Why are they so obsessed with my java moss? Is it because it's so stringy and easy to wrap their little mouths around?  

Anyone else experience this? Or are my angelfish just that aggressive? :boxing:


----------



## sarcare (Sep 10, 2006)

Your angelfish have little mouths? That'll change--mine are pigs, who open their big mouths as wide as possible.

Any way, they don't "eat" live plants that often--they will eat decaying leaves, or algae. But they like to "clean" leaves before they start spawning. Mine will clean the leaves of the melon sword when they are in the mood.


----------



## Pens_Fan (Nov 7, 2006)

sarcare said:


> Your angelfish have little mouths? That'll change--mine are pigs, who open their big mouths as wide as possible.
> 
> Any way, they don't "eat" live plants that often--they will eat decaying leaves, or algae. But they like to "clean" leaves before they start spawning. Mine will clean the leaves of the melon sword when they are in the mood.

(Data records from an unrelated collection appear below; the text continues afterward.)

/-! ### `setSound` -/

@[simp] theorem State.setSound_regs (v : Byte) : (s.setSound v).regs = s.regs := rfl
@[simp] theorem State.setSound_index (v : Byte) : (s.setSound v).index = s.index := rfl
@[simp] theorem State.setSound_pc (v : Byte) : (s.setSound v).pc = s.pc := rfl
@[simp] theorem State.setSound_stack (v : Byte) : (s.setSound v).stack = s.stack := rfl
@[simp] theorem State.setSound_sp (v : Byte) : (s.setSound v).sp = s.sp := rfl
@[simp] theorem State.setSound_dt (v : Byte) : (s.setSound v).dt = s.dt := rfl
@[simp] theorem State.setSound_st (v : Byte) : (s.setSound v).st = v := rfl
@[simp] theorem State.setSound_fb (v : Byte) : (s.setSound v).fb = s.fb := rfl
@[simp] theorem State.setSound_keys (v : Byte) : (s.setSound v).keys = s.keys := rfl
@[simp] theorem State.setSound_mem (v : Byte) : (s.setSound v).mem = s.mem := rfl
@[simp] theorem State.setSound_quirks (v : Byte) : (s.setSound v).quirks = s.quirks := rfl
@[simp] theorem State.setSound_status (v : Byte) : (s.setSound v).status = s.status := rfl
@[simp] theorem State.setSound_progress (v : Byte) : (s.setSound v).progress = s.progress := rfl
@[simp] theorem State.setSound_draws (v : Byte) : (s.setSound v).draws = s.draws := rfl

/-! ### `setScreen` -/

@[simp] theorem State.setScreen_regs (f : FrameBuffer) : (s.setScreen f).regs = s.regs := rfl
@[simp] theorem State.setScreen_index (f : FrameBuffer) : (s.setScreen f).index = s.index := rfl
@[simp] theorem State.setScreen_pc (f : FrameBuffer) : (s.setScreen f).pc = s.pc := rfl
@[simp] theorem State.setScreen_stack (f : FrameBuffer) : (s.setScreen f).stack = s.stack := rfl
@[simp] theorem State.setScreen_sp (f : FrameBuffer) : (s.setScreen f).sp = s.sp := rfl
@[simp] theorem State.setScreen_dt (f : FrameBuffer) : (s.setScreen f).dt = s.dt := rfl
@[simp] theorem State.setScreen_st (f : FrameBuffer) : (s.setScreen f).st = s.st := rfl
@[simp] theorem State.setScreen_fb (f : FrameBuffer) : (s.setScreen f).fb = f := rfl
@[simp] theorem State.setScreen_keys (f : FrameBuffer) : (s.setScreen f).keys = s.keys := rfl
@[simp] theorem State.setScreen_mem (f : FrameBuffer) : (s.setScreen f).mem = s.mem := rfl
@[simp] theorem State.setScreen_quirks (f : FrameBuffer) : (s.setScreen f).quirks = s.quirks := rfl
@[simp] theorem State.setScreen_status (f : FrameBuffer) : (s.setScreen f).status = s.status := rfl
@[simp] theorem State.setScreen_progress (f : FrameBuffer) : (s.setScreen f).progress = s.progress := rfl
@[simp] theorem State.setScreen_draws (f : FrameBuffer) : (s.setScreen f).draws = s.draws := rfl

/-! ### `setMem` -/

@[simp] theorem State.setMem_regs (m : Memory) : (s.setMem m).regs = s.regs := rfl
@[simp] theorem State.setMem_index (m : Memory) : (s.setMem m).index = s.index := rfl
@[simp] theorem State.setMem_pc (m : Memory) : (s.setMem m).pc = s.pc := rfl
@[simp] theorem State.setMem_stack (m : Memory) : (s.setMem m).stack = s.stack := rfl
@[simp] theorem State.setMem_sp (m : Memory) : (s.setMem m).sp = s.sp := rfl
@[simp] theorem State.setMem_dt (m : Memory) : (s.setMem m).dt = s.dt := rfl
@[simp] theorem State.setMem_st (m : Memory) : (s.setMem m).st = s.st := rfl
@[simp] theorem State.setMem_fb (m : Memory) : (s.setMem m).fb = s.fb := rfl
@[simp] theorem State.setMem_keys (m : Memory) : (s.setMem m).keys = s.keys := rfl
@[simp] theorem State.setMem_mem (m : Memory) : (s.setMem m).mem = m := rfl
@[simp] theorem State.setMem_quirks (m : Memory) : (s.setMem m).quirks = s.quirks := rfl
@[simp] theorem State.setMem_status (m : Memory) : (s.setMem m).status = s.status := rfl
@[simp] theorem State.setMem_progress (m : Memory) : (s.setMem m).progress = s.progress := rfl
@[simp] theorem State.setMem_draws (m : Memory) : (s.setMem m).draws = s.draws := rfl

/-! ### `countDraw` -/

@[simp] theorem State.countDraw_regs : (s.countDraw).regs = s.regs := rfl
@[simp] theorem State.countDraw_index : (s.countDraw).index = s.index := rfl
@[simp] theorem State.countDraw_pc : (s.countDraw).pc = s.pc := rfl
@[simp] theorem State.countDraw_stack : (s.countDraw).stack = s.stack := rfl
@[simp] theorem State.countDraw_sp : (s.countDraw).sp = s.sp := rfl
@[simp] theorem State.countDraw_dt : (s.countDraw).dt = s.dt := rfl
@[simp] theorem State.countDraw_st : (s.countDraw).st = s.st := rfl
@[simp] theorem State.countDraw_fb : (s.countDraw).fb = s.fb := rfl
@[simp] theorem State.countDraw_keys : (s.countDraw).keys = s.keys := rfl
@[simp] theorem State.countDraw_mem : (s.countDraw).mem = s.mem := rfl
@[simp] theorem State.countDraw_quirks : (s.countDraw).quirks = s.quirks := rfl
@[simp] theorem State.countDraw_status : (s.countDraw).status = s.status := rfl
@[simp] theorem State.countDraw_progress : (s.countDraw).progress = s.progress := rfl
@[simp] theorem State.countDraw_draws : (s.countDraw).draws = s.draws + 1 := rfl
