/-! ## The rows of the opcode map -/

/-- A row matches exactly the words that its own form has, read back from the word. -/
theorem accepts_iff_encode_form (w : Word) :
    ∀ r ∈ opcodeRows, (r.accepts w = true ↔ encode (r.form w) = w) := by
  have all (v : Word) : w &&& 0xFFFF#16 = v ↔ v = w := (and_FFFF_eq_iff w v).trans eq_comm
  have op := and_F000_eq_iff w
  have opN := and_F00F_eq_iff w
  have opNN := and_F0FF_eq_iff w
  simp only [opcodeRows, opcodeRowsA, opcodeRowsB, opcodeRowsC, opcodeRowsD, List.cons_append, List.nil_append,
    List.forall_mem_cons, OpcodeRow.accepts, beq_iff_eq, encode, encNNN_eq_iff, encXNN_eq_iff, encXYN_eq_iff, and_true]
  exact ⟨all 0x00E0, all 0x00EE, op 0x0, op 0x1, op 0x2, op 0x3, op 0x4, opN 0x5 0x0, op 0x6, op 0x7,
    opN 0x8 0x0, opN 0x8 0x1, opN 0x8 0x2, opN 0x8 0x3, opN 0x8 0x4, opN 0x8 0x5, opN 0x8 0x6, opN 0x8 0x7, opN 0x8 0xE,
    opN 0x9 0x0, op 0xA, op 0xB, op 0xC, op 0xD, opNN 0xE 0x9E, opNN 0xE 0xA1,
    opNN 0xF 0x07, opNN 0xF 0x0A, opNN 0xF 0x15, opNN 0xF 0x18, opNN 0xF 0x1E, opNN 0xF 0x29, opNN 0xF 0x33,
    opNN 0xF 0x55, opNN 0xF 0x65, nofun⟩

/-- The forms' constructors stand in the order of the rows, so a constructor's index is its row's place. -/
theorem ctorIdx_forms (w : Word) :
    opcodeRows.map (fun r => (r.form w).ctorIdx) = List.range opcodeRows.length := rfl

theorem ctorIdx_form (w : Word) (j : Fin opcodeRows.length) : (opcodeRows[j].form w).ctorIdx = j.val := by
  simpa using List.getElem_of_eq (ctorIdx_forms w) (i := j.val) (by simp)

/-- The row of a form's own place reads the form back from its word. -/
theorem exists_row_form_encode (i : Instr) : ∃ r ∈ opcodeRows, r.form (encode i) = i := by
  suffices h : ∃ r, opcodeRows[i.ctorIdx]? = some r ∧ r.form (encode i) = i by
    obtain ⟨r, hr, hi⟩ := h
    exact ⟨r, List.mem_of_getElem? hr, hi⟩
  cases i <;> exact ⟨_, rfl, by simp [encode]⟩

theorem decodeWord_toOption_eq_decodeByTable (w : Word) : (decodeWord w).toOption = decodeByTable w := by
  by_cases hcls : w = 0x00E0#16
  · subst hcls; rfl
  by_cases hret : w = 0x00EE#16
  · subst hret; rfl
  cases hfind : opcodeRows.find? (·.accepts w) with
  | none =>
    cases hdec : decodeWord w with
    | error e => simp [decodeByTable, hfind, Except.toOption]
    | ok i =>
      obtain ⟨r, hr, hform⟩ := exists_row_form_encode i
      obtain ⟨hw, _⟩ := encodeOfDecodeIsTheWord w i hdec
      rw [hw] at hform
      have hacc : r.accepts w = true := (accepts_iff_encode_form w r hr).2 (hform ▸ hw)
      exact absurd hacc (List.find?_eq_none.1 hfind r hr)
  | some r =>
    have hacc : r.accepts w = true := List.find?_some (p := fun r : OpcodeRow => r.accepts w) hfind
    have hw := (accepts_iff_encode_form w r (List.mem_of_find?_eq_some hfind)).1 hacc
    have hdec := decodeOfEncodeIsTheInstruction _ (wellFormed_of_encode_ne (hw.trans_ne hcls) (hw.trans_ne hret))
    rw [hw] at hdec
    simp [decodeByTable, hfind, hdec, Except.toOption]

/-- A word that a row matches decodes to the form in that row's place, or, where the row is that of `0NNN`, to one of
the two earlier rows' (R104). -/
theorem decodeWord_of_accepts {w : Word} {j : Fin opcodeRows.length} (h : opcodeRows[j].accepts w = true) :
    ∃ i, decodeWord w = .ok i ∧ (i.ctorIdx = j.val ∨ (i.ctorIdx < 2 ∧ j.val = 2)) := by
  have hw : encode (opcodeRows[j].form w) = w := (accepts_iff_encode_form w _ (List.getElem_mem j.isLt)).1 h
  have hplace := ctorIdx_form w j
  generalize opcodeRows[j].form w = i at hw hplace
  cases hwf : i.wellFormed with
  | true => exact ⟨i, hw ▸ decodeOfEncodeIsTheInstruction i hwf, .inl hplace⟩
  | false =>
    rcases wellFormed_eq_false_iff.1 hwf with rfl | rfl
    · exact ⟨.cls, by rw [← hw]; rfl, .inr ⟨by decide, hplace.symm⟩⟩
    · exact ⟨.ret, by rw [← hw]; rfl, .inr ⟨by decide, hplace.symm⟩⟩

theorem rows_overlap {w : Word} {j k : Fin opcodeRows.length} (hlt : j < k) (hj : opcodeRows[j].accepts w = true)
    (hk : opcodeRows[k].accepts w = true) : j.val < 2 ∧ k.val = 2 := by
  obtain ⟨i, hi, hij⟩ := decodeWord_of_accepts hj
  obtain ⟨i', hi', hik⟩ := decodeWord_of_accepts hk
  obtain rfl : i = i' := Except.ok.inj (hi.symm.trans hi')
  rw [Fin.lt_def] at hlt
  omega

end Sys2Proof

namespace Sys2Proof.Machine

/-! ## The step -/

/-- A step that fetches a word with no form raises `InvalidOpcode` (R104, R301). -/
theorem step_undecodable {s : State} {w : Word} {r : Undecodable} (hrun : s.status = .running)
    (hw : s.fetchWord = .ok w) (hr : decodeWord w = .error r) :
    step s = .next (s.halted { kind := .invalidOpcode, pc := s.pc, word := some w, addr := none }) := by
  rw [step_raise hrun (State.fetchDecode_of_undecodable hw hr), raise_eq]

/-- Settles O3: the row of the decoded form's place is the one that matches; a word no row matches is undecodable. -/
theorem decodeIsFirstMatchingRow : Obligations.DecodeIsFirstMatchingRow := by
  unfold Obligations.DecodeIsFirstMatchingRow
  refine ⟨decodeWord_toOption_eq_decodeByTable, fun _ _ _ => rows_overlap, fun s w hrun hw hnone => ?_⟩
  rw [← decodeWord_toOption_eq_decodeByTable] at hnone
  cases hdec : decodeWord w with
  | ok i => simp [hdec, Except.toOption] at hnone
  | error r => exact step_undecodable hrun hw hdec

/-- Settles O5: the decoder, run on each word. -/
theorem sampleWordsDecode : Obligations.SampleWordsDecode := by
  unfold Obligations.SampleWordsDecode
  decide

/-- Settles O6: the fetch and decode of a step is `decodeWord` of the fetched word. -/
theorem stepRunsTheDecodedInstruction : Obligations.StepRunsTheDecodedInstruction := by
  unfold Obligations.StepRunsTheDecodedInstruction
  intro s w hrun hw
  exact ⟨fun i hi => step_exec hrun (State.fetchDecode_of_ok hw hi), fun r hr => step_undecodable hrun hw hr⟩

end Sys2Proof.Machine

/-! PROOFS. Control flow (40_control_flow.md): `SYS`, calls and returns, jumps and compare-and-skip, and their frames. -/

namespace Sys2Proof.Machine

/-! ## Jumps -/

/-- The literal and the byte added to it stay below 2^16, so R148's `mod 2^16` never acts. -/
theorem toNat_zext16_add_byte (nnn : Imm12) (b : Byte) :
    (zext16 nnn + b.setWidth 16).toNat = nnn.toNat + b.toNat := by
  simp only [zext16]
  bv_omega

/-- The register added is V0 or the one of the literal's high nibble, as `jump_reg` says (R148). -/
theorem jumpRegister_append {q : Quirks} {h : Nibble} {lo : Byte} {r : RegIdx} (hv0 : q.jumpReg = .v0 → r = 0)
    (hvx : q.jumpReg = .vx → r = h.toFin) : jumpRegister q (h ++ lo) = r := by
  simp only [jumpRegister]
  split
  · next hq => exact (hv0 hq).symm
  · next hq => rw [extract_append_high, hvx hq]

/-- Settles O21: the register added is R148's, and its byte cannot carry the sum to 2^16. -/
theorem jumpWithOffsetAddsRegister : Obligations.JumpWithOffsetAddsRegister := by
  unfold Obligations.JumpWithOffsetAddsRegister
  intro h lo s r hv0 hvx
  have hword : (0xB#4 ++ h ++ lo : Word) = encode (.jpV0 (h ++ lo)) := BitVec.append_assoc
  have hpc := toNat_zext16_add_byte (h ++ lo) (s.getReg r)
  refine ⟨hword ▸ decodeOfEncodeIsTheInstruction _ rfl, _, rfl, rfl, ?_⟩
  simp only [State.setProgress_pc, State.setPc_pc, jumpRegister_append hv0 hvx]
  exact ⟨hpc, by omega⟩

/-- Settles O17: the jump's pc replaces the advanced one. -/
theorem jumpSetsPc : Obligations.JumpSetsPc := by
  unfold Obligations.JumpSetsPc
  exact fun nnn s => ⟨decodeOfEncodeIsTheInstruction (.jp nnn) rfl, commit_eq (s.advance.setPc (zext16 nnn))⟩

/-! ## Calls, returns and `SYS` -/

/-- Settles O16: by the two answers of a return. -/
theorem retPopsIntoPc : Obligations.RetPopsIntoPc := by
  unfold Obligations.RetPopsIntoPc
  exact ⟨decodeOfEncodeIsTheInstruction .ret rfl, fun _ _ => exec_ret_pop,
    fun s h => (exec_ret_empty h).trans (raiseInsn_eq ..)⟩

/-- Settles O18: by the two answers of a call. -/
theorem callPushesReturnAddress : Obligations.CallPushesReturnAddress := by
  unfold Obligations.CallPushesReturnAddress
  exact fun nnn s => ⟨decodeOfEncodeIsTheInstruction (.call nnn) rfl, fun _ h => exec_call_push h nnn,
    fun h => (exec_call_full h nnn).trans (raiseInsn_eq ..)⟩

/-- Settles O15: without the literals of `00E0` and `00EE` the term is well formed, so its word decodes to it. -/
theorem sysRaisesInvalidOpcode : Obligations.SysRaisesInvalidOpcode := by
  unfold Obligations.SysRaisesInvalidOpcode
  intro nnn s hcls hret
  have hwf : (Instr.sys nnn).wellFormed = true := by simp [Instr.wellFormed, hcls, hret]
  exact ⟨decodeOfEncodeIsTheInstruction (.sys nnn) hwf, raiseInsn_eq .invalidOpcode (.sys nnn) none s⟩

/-! ## Skips -/

/-- A skip ends four bytes on where its condition holds, else two, and changes nothing but pc (R149). -/
theorem commit_advance_skipIf (s : State) (c : Bool) : commit (s.advance.skipIf c) =
    .next { s with pc := if c then s.pc + 4 else s.pc + 2, progress := .stepped .executed } := by
  cases c
  · rfl
  · have hpc : s.pc + 2 + 2 = s.pc + 4 := BitVec.add_assoc s.pc 2 2
    exact congrArg (fun v => commit (s.setPc v)) hpc

/-- `5XYn` and `9XYn` with n not 0 lie in spaces of R105 (R146, R147). -/
theorem decodeWord_encXYN_error {op n : Nibble} (x y : RegIdx) (hop : op = 0x5#4 ∨ op = 0x9#4) (hn : n ≠ 0) :
    ∃ e, decodeWord (encXYN op x y n) = .error e := by
  rw [illegalWordsAreFiveSpaces, opField_encXYN, nField_encXYN]
  exact hop.elim (fun h5 => .inl ⟨h5, hn⟩) fun h9 => .inr (.inl ⟨h9, hn⟩)

/-- Settles O20: each form is one skip, on its own comparison. -/
theorem skipsCompareAndSkipTwoBytes : Obligations.SkipsCompareAndSkipTwoBytes := by
  unfold Obligations.SkipsCompareAndSkipTwoBytes
  intro x y nn s
  simp only [word_eq_encXNN, word_eq_encXYN]
  refine ⟨decodeOfEncodeIsTheInstruction (.seImm x nn) rfl, decodeOfEncodeIsTheInstruction (.sneImm x nn) rfl,
    decodeOfEncodeIsTheInstruction (.seReg x y) rfl, decodeOfEncodeIsTheInstruction (.sneReg x y) rfl,
    fun n hn => ⟨decodeWord_encXYN_error x y (.inl rfl) hn, decodeWord_encXYN_error x y (.inr rfl) hn⟩, ?_, ?_, ?_, ?_⟩
  · simp [exec, execSeImm, commit_advance_skipIf]
  · simp [exec, execSneImm, commit_advance_skipIf]
  · simp [exec, execSeReg, commit_advance_skipIf]
  · simp [exec, execSneReg, commit_advance_skipIf]

/-! ## Frames -/

/-- Settles O55: jumps and skips have an empty footprint, `SYS` that of STATUS, calls and returns that of the stack and
STATUS. -/
theorem controlFormsFrame : Obligations.ControlFormsFrame := by
  unfold Obligations.ControlFormsFrame
  intro x y nn nnn s t
  refine ⟨?_, exec_frame, ?_⟩
  · rintro (h | h | h | h | h | h | h | h) <;> exact exec_frame h
  · rintro (h | h) <;> exact exec_frame h

end Sys2Proof.Machine

/-! PROOFS. Registers and arithmetic (41_registers_alu.md): the result and its flag, the values the arithmetic forms
write, the forms that write one register, and the random byte. -/

namespace Sys2Proof.Machine

/-! ## Results and flags -/

/-- Settles O22: the two writes leave everything but the registers, and those as `doubleWrite` says. -/
theorem resultAndFlagOrder : Obligations.ResultAndFlagOrder := by
  unfold Obligations.ResultAndFlagOrder
  exact fun s x v f => ⟨s.writeResultAndFlag_eq x v f, s.getReg_writeResultAndFlag x v f⟩

/-- How a form that writes a result and a flag ends: pc two bytes on, and the registers as R170 says. -/
theorem commit_advance_writeResultAndFlag (s : State) (x : RegIdx) (v f : Byte) :
    ∃ t, commit (s.advance.writeResultAndFlag x v f) = .next t ∧
      t = { s with regs := t.regs, pc := s.pc + 2, progress := .stepped .executed } ∧
      ∀ r, t.getReg r = doubleWrite s x v f r := by
  refine ⟨_, rfl, ?_, s.advance.getReg_writeResultAndFlag x v f⟩
  rw [State.writeResultAndFlag_eq]
  rfl

/-- How a bitwise form ends: pc two bytes on, Vx written, and VF <- 0 with it under `vf_reset = ON` alone (R174 to
R176). -/
theorem commit_advance_writeLogical (s : State) (x : RegIdx) (v : Byte) :
    ∃ t, commit (s.advance.writeLogical x v) = .next t ∧
      t = { s with regs := t.regs, pc := s.pc + 2, progress := .stepped .executed } ∧
      (s.quirks.vfReset = .off → ∀ r, t.getReg r = if r = x then v else s.getReg r) ∧
      (s.quirks.vfReset = .on → ∀ r, t.getReg r = doubleWrite s x v 0 r) := by
  refine ⟨_, rfl, ?_, fun hoff => State.getReg_writeLogical_off (s := s.advance) hoff x v,
    fun hon => State.getReg_writeLogical_on (s := s.advance) hon x v⟩
  rw [State.writeLogical_eq]
  rfl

Yes, right now they have little mouths, they're only an inch and half big. They don't seem to "eat" the java moss, they just seem to grab ahold of it with their mouths and shake their head (like a dog) and rip a little piece off and then chew on it for a second or two then spit it out. They do this repeatedly! Wouldn't you think if they tasted it the first time and didn't like it they wouldn't do it again and again? :crazy:

I also believe they're 2 males. They chase each other around the tank 24/7. :fencing:


----------



## JanS (Apr 14, 2004)

I guess mine sometimes mouthe the Taiwan moss too, but they don't hurt it a bit. Who knows what they're thinking....


----------



## sarcare (Sep 10, 2006)

That is very typical angel behavior--they like to pick at things. I had some stem plants floating in their tank once while I was waiting to plant them. The bottom of the bunch had some decaying leaves, and the angels nipped them all off, and would spit them out after they had their algae treat.

Angels can be agressive, they are Cichlids afterall. I just had to move an angel out of my 55g to a temp holding in a 20g. He'd been mangeled in a series of brawls, and one of his pec fins was torn. Poor baby. 

I have a 38g with a pair of angels, and once they established that pair they really stopped their agression to one another, but they can not have other angels in with them. They do like plants, though, not just to "clean" but to provide a place to hide and explore. Plus if there are agression issues it is good to have somewhere they can hide--and plants are good for that. They can uproot plants if they are not rooted or stuck down well--or maybe they just come up themselves.

As to their mouths--mine will come to the top of the tank and stick their open mouths out of the water to get food. The smaller ones I have, that are about the size of yours do this--plus they swipe the food from the corys and the pleco. Bad piggy angels


----------